What is being asked:
From the records below, copy out exactly the lines from the one containing "attempt := BitVec.ofNat" to the one containing "startAttempt n 1 s else s", both included. Add nothing else.
——
/-- A GAP block of a lane in RUN (R227). -/
def runGap (n : Nat) (d : DWord) (s : State) : State :=
  let x := lane s n
  let mask := fld d 39 8
  let start := x.frame.map (fun fb => fb + BitVec.ofNat 64 (fld d 63 40))
  let hit := (List.range 32).filter (fun i => decide (mask / 2 ^ i % 2 = 1) && bitOf (s.reg .laneChEn n) i)
  let s := s.setLane n { x with trains := 0 }
  notifyOwner 0x98 0 [w32 n, w32 mask] (forEach hit (fun i => openGap 8 start none false (32 * n + i)) s)
/-- GAP_BLOCK (R227). -/
def gapBlk (n : Nat) (payload : DWord) (s : State) : State :=
  onBlock n payload true false (fun d => blockType d == 0x33)
    (fun d => inRunOrTrain n false (runGap n d) (fun s => s.onLane n (fun x => { x with trains := 0 }))) s
def execGapBlock (lane : Fin 64) (payload : DWord) (s : State) : Host.Outcome State Fault Refusal :=
  .next (gapBlk lane payload s)

/-- TRAIN_BLOCK (R227, R238). -/
def trainBlk (n : Nat) (payload : DWord) (s : State) : State :=
  onBlock n payload true false (fun d => blockType d == 0x2D)
    (fun d => inRunOrTrain n false
      (fun s => countFrameErr n (s.onLane n (fun x => { x with trains := x.trains + 1 })))
      (fun s => s.onLane n (fun x => { x with trains := if fld d 13 8 = n then x.trains + 1 else 0 }))) s
def execTrainBlock (lane : Fin 64) (payload : DWord) (s : State) : Host.Outcome State Fault Refusal :=
  .next (trainBlk lane payload s)

/-- IDLE_BLOCK (R214, R215). -/
def idleBlk (n : Nat) (payload : DWord) (s : State) : State :=
  let quiet (s : State) : State := s.onLane n (fun x => { x with trains := 0 })
  onBlock n payload true false (fun d => blockType d == 0x1E) (fun _ => inRunOrTrain n false quiet quiet) s
def execIdleBlock (lane : Fin 64) (payload : DWord) (s : State) : Host.Outcome State Fault Refusal :=
  .next (idleBlk lane payload s)

/-- BLOCK_ERROR (R226, R227): an invalid sync header, or a control block of an unknown type; of a block that is discarded after a
block error the type is not judged. -/
def errorBlk (n : Nat) (sync : BitVec 2) (payload : DWord) (s : State) : State :=
  let valid := sync == 1 || sync == 2
  let skips := (lane s n).lock && (lane s n).state == 3 && (lane s n).skip
  onBlock n payload valid (!(valid && skips)) (fun d => !valid || (sync == 1 && !knownType d))
    (fun _ s =>
      let x := lane s n
      if valid && skips then discardBlk n false s
      else if x.lock && x.state == 3 then blkErr n (s.setLane n { x.noFrame with skip := true, trains := 0 })
      else s.setLane n { x with trains := 0 }) s
def execBlockError (lane : Fin 64) (sync : BitVec 2) (payload : DWord) (s : State) : Host.Outcome State Fault Refusal :=
  .next (errorBlk lane sync payload s)

/-! ## Lock (R226) -/

/-- BLOCK_LOCK. -/
def gainLock (n : Nat) (s : State) : State :=
  let x := lane s n
  if listening x && !x.lock && decide (64 ≤ x.good) then s.setLane n { x.noLock with lock := true } else s
def execBlockLock (lane : Fin 64) (s : State) : Host.Outcome State Fault Refusal := .next (gainLock lane s)
/-- `silent` block times pass without a block (R226): each is a block error, and no clock is recovered. -/
def LaneSt.silent (x : LaneSt) (silent : Nat) : LaneSt :=
  if silent = 0 then x
  else
    let l := x.errs ++ List.replicate silent true
    { x with cdr := false, good := 0, errs := if x.lock then l.drop (l.length - 64) else x.errs }
/-- Whether a lane's window of 64 blocks holds 16 errors, or 64 TRAIN blocks have come in RUN (R226, R227). -/
def losesLock (x : LaneSt) : Bool :=
  x.lock && (decide (16 ≤ (x.errs.filter (fun b => b)).length) || (x.state == 3 && decide (64 ≤ x.trains)))
/-- LOCK_LOST: `silent` block times passed without a block. A lane that is not in RUN loses its lock and keeps its state (DESIGN
CHOICE, notes/assumptions/84.md). -/
def lockLost (n silent : Nat) (s : State) : State :=
  let x := (lane s n).silent silent
  if !listening x then s
  else if losesLock x then
    let s := s.setLane n x.noLock
    if x.state == 3 then
      let s := laneGap 1 true n (laneGo n 4 s)
      if bitOf (laneCfg s n) 30 then laneGo n 1 s else s
    else s
  else s.setLane n x
def execLockLost (lane : Fin 64) (silent : Fin 65) (s : State) : Host.Outcome State Fault Refusal :=
  .next (lockLost lane silent s)
/-- SYNC_LOST (R224). -/
def syncGone (n : Nat) (s : State) : State :=
  let x := lane s n
  if x.state == 3 && !x.syncLost && decide (4 ≤ x.noEcho) then
    laneGap 9 true n (notifyOwner 0x95 0 [w32 n] (s.setLane n { x with syncLost := true }))
  else s
def execSyncLost (lane : Fin 64) (s : State) : Host.Outcome State Fault Refusal := .next (syncGone lane s)

/-! ## The lane gateway (R231) -/

/-- LANE_GATEWAY_SEND: the next channel in turn that has an event whose domain is not held back. -/
def laneSend (n : Nat) (s : State) : State :=
  let x := lane s n
  let port := portOf s (.lane n) 0
  let ready := (List.range 32).filter (fun i =>
    !(chan s (32 * n + i)).q.items.isEmpty && gateFree s port (spoolDom s (32 * n + i)))
  match nextInTurn ready (if x.turn = 0 then none else some (x.turn - 1)) with
  | some i =>
    if coreLive s then
      chanSend (32 * n + i) (0x1000 + n) port (s.reg .laneSub (32 * n + i)) (s.setLane n { x with turn := i + 1 })
    else s
  | none => s
def execLaneGatewaySend (lane : Fin 64) (s : State) : Host.Outcome State Fault Refusal := .next (laneSend lane s)

/-! ## Training (R238, R239) -/

/-- The lane in TRAINING, if one is. -/
def trainingLane (s : State) : Option Nat := (List.range 64).find? (fun n => (lane s n).state == 2)
/-- The part writes a register of a lane's front end (R241, R242). -/
def feWrite (n addr : Nat) (v : Word) (s : State) : State := s.onLane n (fun x => { x with feOut := x.feOut.put addr v })
/-- It writes FE_MODE: 0 OFF, 1 TRAIN, 2 RUN, 3 HOLD. -/
def feMode (n m : Nat) (s : State) : State := feWrite n 0x0C (w32 m) s
/-- Step 1's writes: FE_LANE, FE_CH_EN, FE_TX_EQ, and FE_MODE = TRAIN (R238). -/
def feSetup (n : Nat) (s : State) : State :=
  feMode n 1 (feWrite n 0x14 (s.reg .laneFeEq n) (feWrite n 0x10 (s.reg .laneChEn n) (feWrite n 0x08 (w32 n) s)))
/-- The load of the front end's counter is set up for pulse `l` (R222): FE_LOAD takes l × 2^20 + D, and FE_ARM is set. -/
def feLoad (n l : Nat) (s : State) : State :=
  let v : Tick := BitVec.ofNat 64 (l * 2 ^ 20 + syncDelay s n)
  (feWrite n 0x20 1 (feWrite n 0x1C (hi32 v) (feWrite n 0x18 (lo32 v) s))).onLane n (fun x => { x with loadPulse := some l })
/-- The ticks that the writes of FE_LOAD and FE_ARM take: three transactions of 7 bytes at 50 MHz (R240, R241;
notes/assumptions/75.md). -/
def loadTicks : Nat := 430080
/-- The pulse for which the writes of a load that is ready now are made (R222): the one after the last edge, where that edge has
left the ball, from D + 128 ticks after it, if they end 1 µs before the next; else none yet. -/
def loadPulseNow (s : State) (n : Nat) : Option Nat :=
  let past := s.now.toNat % 2 ^ 20
  let here := s.now.toNat / 2 ^ 20
  if s.time.emitted = some here ∧ max past (syncDelay s n + 128) + loadTicks + 128000 ≤ 2 ^ 20 then some (pulseAfter here 1) else none
/-- An attempt starts at step 1; the first of a training latches SPI_CTL and SPI_CS (R254). RETRAINS counts the attempts after the first training since
load (R260; notes/assumptions/73.md). -/
def startAttempt (n attempt : Nat) (s : State) : State :=
  let s := s.onLane n (fun x =>
    { x.noFrame with state := 2, step := 1, attempt := BitVec.ofNat 4 attempt, trains := 0, loadPulse := none, echoes := [],
                     spiSel := if attempt = 1 then some (BitVec.ofNat 6 (fld (laneCfg s n) 27 22)) else x.spiSel })
  if (lane s n).trained then s.bump .laneRetrains n 1 else s
/-- TRAINING_ATTEMPT_START. -/
def nextTraining (s : State) : State :=
  match trainingLane s, (List.range 64).find? (fun n => (lane s n).state == 1) with
  | none, some n => if s.pwr.state == 0 || s.pwr.state == 1 then startAttempt n 1 s else s
  | _, _ => s
def execTrainingAttemptStart (s : State) : Host.Outcome State Fault Refusal := .next (nextTraining s)
/-- The cause that a front end's identity gives at step 1 (R239); 0 where the check passes. -/
def feCause (id ver : Word) : Nat := if id = 0 ∨ id = 0xFFFFFFFF then 1 else if ver ≠ 0x00010000 then 2 else 0
/-- Whether the echo of an edge after the load has been accepted within range (R238 step 8). -/
def syncedAfterLoad (s : State) (n : Nat) : Bool :=
  let x := lane s n
  (match x.loadPulse, x.echoes with
   | some l, j :: _ => pulseLt l j
   | _, _ => false) && decide ((echoErr s n x.echo.toNat).natAbs ≤ 2048)
/-- Step 8: the lane is in RUN (R225, R238). CORR takes its first value of the training without a LANE_SYNC_JUMP, whatever it
was before (DESIGN CHOICE, notes/assumptions/84.md). -/
def enterRun (n : Nat) (s : State) : State :=
  let x := lane s n
  let corr := BitVec.ofInt 13 (-(echoErr s n x.echo.toNat))
  let x' := { x with state := 3, step := 0, trained := true, corr := corr, trains := 0, noEcho := 0 }
  let s := s.setLane n { x' with frame := if x.frame.isSome then x.lastBase.map (fun b => b + corrTicks x') else none }
  let s := laneCausesEnd n (syncGood n s)
  notifyOwner 0x90 0 [w32 n, w32 x.attempt.toNat, s.reg .laneFeId n] s
/-- TRAINING_STEP_DONE: the step in progress completes where its check passes. -/
def stepDone (feId feVer : Word) (s : State) : State :=
  match trainingLane s with
  | none => s
  | some n =>
    let x := lane s n
    let go (x : LaneSt) : State := s.setLane n { x with step := x.step + 1 }
    match x.step.toNat with
    | 1 => if feCause feId feVer = 0 then feSetup n ((go x).setReg .laneFeId n feId) else s
    | 2 => go { x with cdr := true }
    | 3 => if x.lock then go x else s
    | 4 => if x.lock && decide (16 ≤ x.trains) then go x else s
    | 5 =>
      match loadPulseNow s n with
      | some l => feLoad n l (go x)
      | none => go x
    | 6 => if x.loadPulse.any (fun l => s.time.emitted.any (fun j => !pulseLt j l)) then feMode n 2 (go { x with frame := none }) else s
    | 7 => if x.frame.isSome then go x else s
    | _ => if x.frame.isSome && syncedAfterLoad s n then enterRun n s else s
def execTrainingStepDone (feId feVersion : Word) (s : State) : Host.Outcome State Fault Refusal :=
  .next (stepDone feId feVersion s)
/-- The attempt fails at its step with a cause (R239): FE_MODE = OFF is written, and the next attempt starts, or the lane is
FAILED. With NO_SIGNAL no clock is recovered. -/
def attemptFails (n cause : Nat) (s : State) : State :=
  let x := lane s n
  let s := feMode n 0 (s.setLane n { x with failStep := x.step, cause := BitVec.ofNat 4 cause, cdr := x.cdr && cause != 3 })
  if x.attempt.toNat < fld (laneCfg s n) 29 28 + 1 then startAttempt n (x.attempt.toNat + 1) s
  else
    notifyOwner 0x92 0 [w32 n, w32 x.step.toNat, w32 cause]
      (s.onLane n (fun x => { x.noFrame with state := 5, step := 0, trained := true }))
/-- TRAINING_STEP_LATE: the step's Latest time passes, or its check fails with what was read. -/
def stepLate (check : Option (Word × Word)) (s : State) : State :=
  match trainingLane s with
  | none => s
  | some n =>
    let step := (lane s n).step.toNat
    match check with
    | some (id, ver) =>
      if step = 1 then (if feCause id ver = 0 then s else attemptFails n (feCause id ver) (s.setReg .laneFeId n id))
      else attemptFails n (step + 1) s
    | none => attemptFails n (if step = 1 then 0xA else step + 1) s
def execTrainingStepLate (check : Option (Word × Word)) (s : State) : Host.Outcome State Fault Refusal :=
  .next (stepLate check s)

/-- EYE_SAMPLE (R244): in RUN; outside it the sample is ignored and the counts of four in a row stand (DESIGN CHOICE,
notes/assumptions/84.md). -/
def eyeSample (n : Nat) (h w : Byte) (s : State) : State :=
  let x := lane s n
  if x.state == 3 then
    let r := s.reg .laneEye n
    let s := s.setReg .laneEye n (putFld (putFld r 31 24 h.toNat) 23 16 w.toNat)
    let lowH := decide (h.toNat < fld r 15 8)
    let lowW := decide (w.toNat < fld r 7 0)
    let bh := if lowH then min 4 (x.eyeBadH + 1) else 0
    let bw := if lowW then min 4 (x.eyeBadW + 1) else 0
    let g := if lowH || lowW then 0 else min 4 (x.eyeGood + 1)
    let low := if bh = 4 ∨ bw = 4 then true else if g = 4 then false else x.eyeLow
    let s := s.setLane n { x with eyeBadH := bh, eyeBadW := bw, eyeGood := g, eyeLow := low }
    if low && !x.eyeLow then notifyOwner 0x97 0 [w32 n, w32 h.toNat, w32 w.toNat] s else s
  else s
def execEyeSample (lane : Fin 64) (height width : Byte) (s : State) : Host.Outcome State Fault Refusal :=
  .next (eyeSample lane height width s)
——
Result:
    { x.noFrame with state := 2, step := 1, attempt := BitVec.ofNat 4 attempt, trains := 0, loadPulse := none, echoes := [],
                     spiSel := if attempt = 1 then some (BitVec.ofNat 6 (fld (laneCfg s n) 27 22)) else x.spiSel })
  if (lane s n).trained then s.bump .laneRetrains n 1 else s
/-- TRAINING_ATTEMPT_START. -/
def nextTraining (s : State) : State :=
  match trainingLane s, (List.range 64).find? (fun n => (lane s n).state == 1) with
  | none, some n => if s.pwr.state == 0 || s.pwr.state == 1 then startAttempt n 1 s else s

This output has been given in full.